Once you have your study data, one of the most basic types of analyses you will want to do is to count the number of times a given subset of the post stimuli was interacted with. Below is some sample R code for doing this.

# Install required packages

install.packages(c("tidyverse","dplyr","stringr","stringi"))

# Load required packages

library(tidyverse)
library(stringr)
library(dplyr)
library(stringi)

# Creates a vector (i.e., a list) of the post IDs that you want to count the number of a given interactions with. The example below is a variable called "misinfo" which is a list of the post IDs for all posts which are misinformation (101, 102, 103, and 104).

misinfo <- c("101", "102", "103", "104")

# Adds a new variable to the dataset that is a count of the number of posts from the vector that were interacted with a for a given interaction type. In the example below, for the dataset named "dataset", a new variable called "misinfoCount" is created that is a count of the unique number of post IDs from the "misinfo" list which were liked (using the "LIKE" variable, which could be replaced or repeated with any interaction type you want).

dataset %>% mutate(misinfoCount = sapply(str_extract_all(dataset$LIKE, misinfo), function(i)length(unique(i)))) -> dataset

JSON data

The .json data contains all of the raw data collected from participants, in a format that isn't as easily parsed.

Under construction

This section is under construction. Please check back later.

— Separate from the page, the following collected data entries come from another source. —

-- ==== Sys2Proof/Machine/Jtag.lean ====
section
/-! DEFINITION. The JTAG port (R562, R563). -/

namespace Sys2Proof.Machine

/-- An instruction loaded. -/
def Dev.loadIr (d : Dev) (c : Nat) : Dev := if d.sys.powered then { d with sys := { d.sys with ir := c } } else d

/-- What drives the pins: the device (0), the boundary scan's latches (1), or nothing (2). EXTEST, CLAMP and HIGHZ act only while
RESET_N is asserted. -/
def Dev.pinDrive (d : Dev) : Nat :=
  if d.sys.resetN then 0 else match d.sys.ir with | 0 => 1 | 4 => 1 | 5 => 2 | _ => 0

/-- What a capture of the data register selected gives: the identifier, DBG_ACCESS, the boundary scan, or the bypass bit. -/
def Dev.captured (d : Dev) : Nat :=
  match d.sys.ir with
  | 1 => 0x1160056b
  | 0x20 => d.sys.dbgAccess.toNat
  | 2 => listMask (d.sys.scanIn.zipIdx.filterMap fun x => if x.1 then some x.2 else none)
  | 0 => if d.sys.resetN then 0 else listMask (d.sys.scanIn.zipIdx.filterMap fun x => if x.1 then some x.2 else none)
  | _ => 0

/-- The boundary scan captures the pins and takes what is shifted in. -/
def Dev.boundary (d : Dev) (pins shift : List Bool) : Dev :=
  if d.sys.powered then { d with sys := { d.sys with scanIn := pins, scanOut := shift } } else d

/-- `pins` are the levels at the pins and `shift` what the tester shifts in. -/
def execExtest (pins shift : List Bool) (s : State) : Host.Outcome State Fault Refusal :=
  s.runOn true fun d => let d := d.loadIr 0; if d.sys.resetN then d else d.boundary pins shift
def execSamplePreload (pins shift : List Bool) (s : State) : Host.Outcome State Fault Refusal :=
  s.runOn true fun d => (d.loadIr 2).boundary pins shift
def execIdcode (s : State) : Host.Outcome State Fault Refusal := s.runOn true (·.loadIr 1)
def execClamp (s : State) : Host.Outcome State Fault Refusal := s.runOn true (·.loadIr 4)
def execHighz (s : State) : Host.Outcome State Fault Refusal := s.runOn true (·.loadIr 5)
def execBypass (s : State) : Host.Outcome State Fault Refusal := s.runOn true (·.loadIr 0xff)
def execTrstNAssert (s : State) : Host.Outcome State Fault Refusal := s.runOn true (·.loadIr 1)

/-! ### DBG_ACCESS -/

/-- May an access reach the map. -/
def Dev.dbgReaches (d : Dev) (off : Nat) : Bool := d.flag F.DBG_JTAG_CTRL_enable 0 && d.bar0Open off

/-- DBG_ACCESS as an access leaves it. -/
def dbgWord (error : Bool) (off data : Nat) : BitVec 96 :=
  BitVec.ofNat 96 (fieldsOf [(95, 95, 1), (94, 94, b2n error), (89, 64, off), (63, 0, data)])

def Dev.setDbg (d : Dev) (w : BitVec 96) : Dev := { d with sys := { d.sys with dbgAccess := w } }

/-- A go with write 0. A refused access leaves the data as it was captured before. -/
def Dev.dbgRead (d : Dev) (off : Nat) (wide : Bool) : Dev :=
  let d := d.loadIr 0x20
  if !d.sys.powered then d
  else if !d.dbgReaches off then d.setDbg (dbgWord true off (bits d.sys.dbgAccess.toNat 63 0))
  else
    let d := match bar0Block off with | some (b, copy, _) => if d.blockLives b copy then d.touchWindow b copy else d | none => d
    d.setDbg (dbgWord false off (d.bar0Read off wide))

/-- A go with write 1. -/
def Dev.dbgWrite (d : Dev) (f : Fuses) (e : WriteEnv) (off : Nat) (wide : Bool) (v : Nat) : Dev :=
  let d := d.loadIr 0x20
  if !d.sys.powered then d
  else
    let data := bits d.sys.dbgAccess.toNat 63 0
    if !d.dbgReaches off then d.setDbg (dbgWord true off data)
    else (d.barWake.bar0Write f e off (if wide then 8 else 4) v).setDbg (dbgWord false off data)

def execDbgAccessRead (off : Nat) (wide : Bool) (s : State) : Host.Outcome State Fault Refusal :=
  s.runOn (off < 2 ^ 26) (·.dbgRead off wide)
def execDbgAccessWrite (off : Nat) (wide : Bool) (v : Word) (wfi : Bool) (lanes : List (Nat × List Nat)) (s : State) :
    Host.Outcome State Fault Refusal :=
  s.runOn (off < 2 ^ 26 && laneMapOk lanes) fun d => d.dbgWrite s.fuses { wfi := wfi, lanes := lanes } off wide v.toNat

end Sys2Proof.Machine
end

In the future, this section will contain detailed explanations of all the data types collected and template code for parsing and analyzing it.

Media data

The media data contains all of the photos and videos participants may have uploaded (e.g., profile photos submitted during registration, attachments to posts) in a .zip file. Profile photos will be named according to the unique field IDs that they are associated with, and photos and videos attached to posts that participants make will be named according to the unique media IDs that are generated for them.